- _Problem_
A complete answer lists every line of the material where the string "ofNat" occurs.

- _Records to process_
/-- STREAM_READ (R242): the next word of an in-queue; an empty one is SLOT_COLLISION. The word has left the queue, and counts as read, also where the
SRAM write that should keep it faults: R212 and R213 do not say (DESIGN CHOICE, log 208). -/
def streamReadD (pos : Position) (sp : Fin 2) (dst : WordAt) (iss : Issue) (d : Dev) : Dev :=
  d.tileRun pos iss (fun d =>
    let p := (d.pos pos).pipe
    match (d.pipe p).queueAt pos sp false with
    | none => d.posFault pos fcSlot (issueSlot iss) 0
    | some q =>
      match q.words with
      | [] => d.posFault pos fcSlot (issueSlot iss) 0
      | w :: ws =>
        let d := d.putWord pos iss dst w
        let d := d.modStreamQ p pos sp false fun q => pourFetches { q with words := ws, used := q.used + 1 }
        if q.mode = 0 then d.wordTaken p q.channel else d)
    (d.localHeld pos false (inSram dst))

/-- A word at the end of an out-queue. In a WRITE queue a word that is due as no write's data is a request word, and its write is numbered as it is
queued (R240). -/
def Dev.pushWord (d : Dev) (p pos sp : Nat) (q : StreamQ) (w : BitVec 256) : Dev :=
  let asks := q.mode = 3 && q.due = 0
  let n := (d.pipe p).writeSeq
  let d := if asks then d.modPipe p fun x => { x with writeSeq := n + 1 } else d
  d.modStreamQ p pos sp true fun q =>
    { q with words := q.words ++ [w], used := q.used + 1, due := if asks then field w.toNat 64 32 / 32 else q.due - 1,
             orders := if asks then q.orders ++ [n] else q.orders }

/-- STREAM_WRITE (R242): a word into an out-queue; a full one is SLOT_COLLISION. -/
def streamWriteD (pos : Position) (sp : Fin 2) (src : WordAt) (iss : Issue) (d : Dev) : Dev :=
  d.tileRun pos iss (fun d =>
    let p := (d.pos pos).pipe
    match (d.pipe p).queueAt pos sp true with
    | none => d.posFault pos fcSlot (issueSlot iss) 0
    | some q =>
      if queueWords ≤ q.words.length then d.posFault pos fcSlot (issueSlot iss) 0
      else
        match d.takeWord pos sp iss src with
        | (some w, d) => d.pushWord p pos sp q w
        | (none, d) => d)
    (d.localHeld pos (inSram src) false)

/-! ### Sequencer (R191, R205) -/

/-- Scalar arithmetic on 64 bits; a shift by 64 or more has no stated result (log 8). -/
def scalarOp (op : SOp) (a b : BitVec 64) : BitVec 64 :=
  match op with
  | .add => a + b
  | .sub => a - b
  | .mul => a * b
  | .and => a &&& b
  | .or => a ||| b
  | .xor => a ^^^ b
  | .shl => BitVec.ofNat 64 (shiftLane 0 64 a.toNat b.toNat)
  | .shr => BitVec.ofNat 64 (shiftLane 1 64 a.toNat b.toNat)
  | .mov => a

/-- A fence of a tile (R96): over the streams of its out-queues, whose words drain ahead of it from module scope on. At tile scope it orders
nothing (R93). -/
def Dev.tileFence (d : Dev) (pos : Nat) (k : FenceKind) (s : Scp) : Dev :=
  let qs := (d.pipe (d.pos pos).pipe).queues.filter fun q => q.pos = pos && q.out
  d.fence k s (qs.map (·.stream)) (qs.foldl (fun t q => tset t q.stream q.words.length) [])

/-- SEQUENCER (R205). Loops nest up to 8 deep (R191). A loop of count 0 skips its body: R191 does not say what it does (DESIGN CHOICE, log 206). -/
def sequencerD (pos : Position) (op : SeqOp) (iss : Issue) (d : Dev) : Dev :=
  d.tileRun pos iss fun d =>
    let x := d.pos pos
    match op with
    | .loop count len =>
      if 8 ≤ x.loops.length then d.illegal pos iss
      else if len = 0 then d
      else if count = 0 then d.modPos pos fun x => { x with index := x.index + len }
      else d.modPos pos fun x => { x with loops := (x.index + 1, len, count - 1) :: x.loops }
    | .predSet p r =>
      let on := tget x.scalars r.val 0 ≠ 0
      let rest := x.preds.filter fun q => q ≠ p
      d.modPos pos fun x => { x with preds := if on then p :: rest else rest }
    | .scalar op dst a b =>
      let v := scalarOp op (tget x.scalars a.val 0) (tget x.scalars b.val 0)
      d.modPos pos fun x => { x with scalars := tset x.scalars dst.val v }
    | .scalarImm dst v => d.modPos pos fun x => { x with scalars := tset x.scalars dst.val v }
    | .fence k s => d.tileFence pos k s

/-- TILE_HARDWARE_FAULT (R213, R190): the position's compute goes offline, and its pipeline stops. -/
def tileHardwareFaultD (pos : Position) (slot : Fin 64) (d : Dev) : Dev :=
  if isPassThrough pos then d.loseSpare pos slot else if (d.pos pos).state = 5 then d else d.loseCompute pos slot

/-- Meaning of VECTOR_ARITHMETIC. -/
def execVectorArithmetic (pos : Position) (op : VOp) (fmt : Fmt) (mode : RMode) (d a b c : VReg) (sa sb sc : MxScale) (iss : Issue)
    (s : State) : Host.Outcome State Fault Refusal := .next (s.onDev (vectorArithmeticD pos op fmt mode d a b c sa sb sc iss))
/-- Meaning of DOT_ACCUMULATE. -/
def execDotAccumulate (pos : Position) (fa fb : Fmt) (mode : RMode) (a b : VReg) (sa sb : MxScale) (init : Bool) (iss : Issue)
    (s : State) : Host.Outcome State Fault Refusal := .next (s.onDev (dotAccumulateD pos fa fb mode a b sa sb init iss))
/-- Meaning of CONVERT. -/
def execConvert (pos : Position) (src dst : Fmt) (mode : RMode) (nanOnOverflow : Bool) (d a : VReg) (sd sa : MxScale) (iss : Issue)
    (s : State) : Host.Outcome State Fault Refusal := .next (s.onDev (convertD pos src dst mode nanOnOverflow d a sd sa iss))
/-- Meaning of CROSS_LANE_REDUCE. -/
def execCrossLaneReduce (pos : Position) (op : ROp) (fmt : Fmt) (a : VReg) (d : Fin 32) (iss : Issue) (s : State) (mode : RMode := .rne) :
    Host.Outcome State Fault Refusal := .next (s.onDev (crossLaneReduceD pos op fmt mode a d iss))
/-- Meaning of FUNCTION. -/
def execFunction (pos : Position) (fn : FnOp) (d : VReg) (a : FnSrc) (n : Nat) (iss : Issue) (s : State) (mode : RMode := .rne) :
    Host.Outcome State Fault Refusal := .next (s.onDev (functionD pos fn mode d a n iss))
/-- Meaning of TOP_K. -/
def execTopK (pos : Position) (fmt : Fmt) (largest : Bool) (off n k dv di : Nat) (iss : Issue) (s : State) :
    Host.Outcome State Fault Refusal := .next (s.onDev (topKD pos fmt largest off n k dv di iss))
/-- Meaning of SRAM_ACCESS. -/
def execSramAccess (pos : Position) (op : SramOp) (cycle : Nat) (ecc : List (Nat × Ecc)) (pred : Option Nat) (s : State) :
    Host.Outcome State Fault Refusal := .next (s.onDev (sramAccessD pos op ⟨pred, cycle, ecc⟩))
/-- Meaning of MESH_WORD_ARRIVAL. -/
def execMeshWordArrival (pos : Position) (input : Fin 5) (slot : Fin 64) (pipe : Pipe) (data : BitVec 256) (s : State) :
    Host.Outcome State Fault Refusal := .next (s.onDev (meshWordArrivalD pos input slot pipe data))
/-- Meaning of MESH_SEND. -/
def execMeshSend (pos : Position) (slot : Fin 64) (r : Fin 32) (word : Fin 64) (iss : Issue) (s : State) :
    Host.Outcome State Fault Refusal := .next (s.onDev (meshSendD pos slot r word iss))
/-- Meaning of MESH_RECEIVE. -/
def execMeshReceive (pos : Position) (slot : Fin 64) (dst : WordAt) (cycle : Nat) (pred : Option Nat) (s : State) :
    Host.Outcome State Fault Refusal := .next (s.onDev (meshReceiveD pos slot dst ⟨pred, cycle, []⟩))
/-- Meaning of STREAM_READ. -/
def execStreamRead (pos : Position) (sp : Fin 2) (dst : WordAt) (cycle : Nat) (pred : Option Nat) (s : State) :
    Host.Outcome State Fault Refusal := .next (s.onDev (streamReadD pos sp dst ⟨pred, cycle, []⟩))
/-- Meaning of STREAM_WRITE. -/
def execStreamWrite (pos : Position) (sp : Fin 2) (src : WordAt) (cycle : Nat) (pred : Option Nat) (s : State) (ecc : List (Nat × Ecc) := []) :
    Host.Outcome State Fault Refusal := .next (s.onDev (streamWriteD pos sp src ⟨pred, cycle, ecc⟩))
/-- Meaning of SEQUENCER. -/
def execSequencer (pos : Position) (op : SeqOp) (iss : Issue) (s : State) : Host.Outcome State Fault Refusal :=
  .next (s.onDev (sequencerD pos op iss))
/-- Meaning of TILE_HARDWARE_FAULT. -/
def execTileHardwareFault (pos : Position) (slot : Fin 64) (s : State) : Host.Outcome State Fault Refusal :=
  .next (s.onDev (tileHardwareFaultD pos slot))

end Sys2Proof.Machine
end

- _Result for this task_
  | .shl => BitVec.ofNat 64 (shiftLane 0 64 a.toNat b.toNat)
  | .shr => BitVec.ofNat 64 (shiftLane 1 64 a.toNat b.toNat)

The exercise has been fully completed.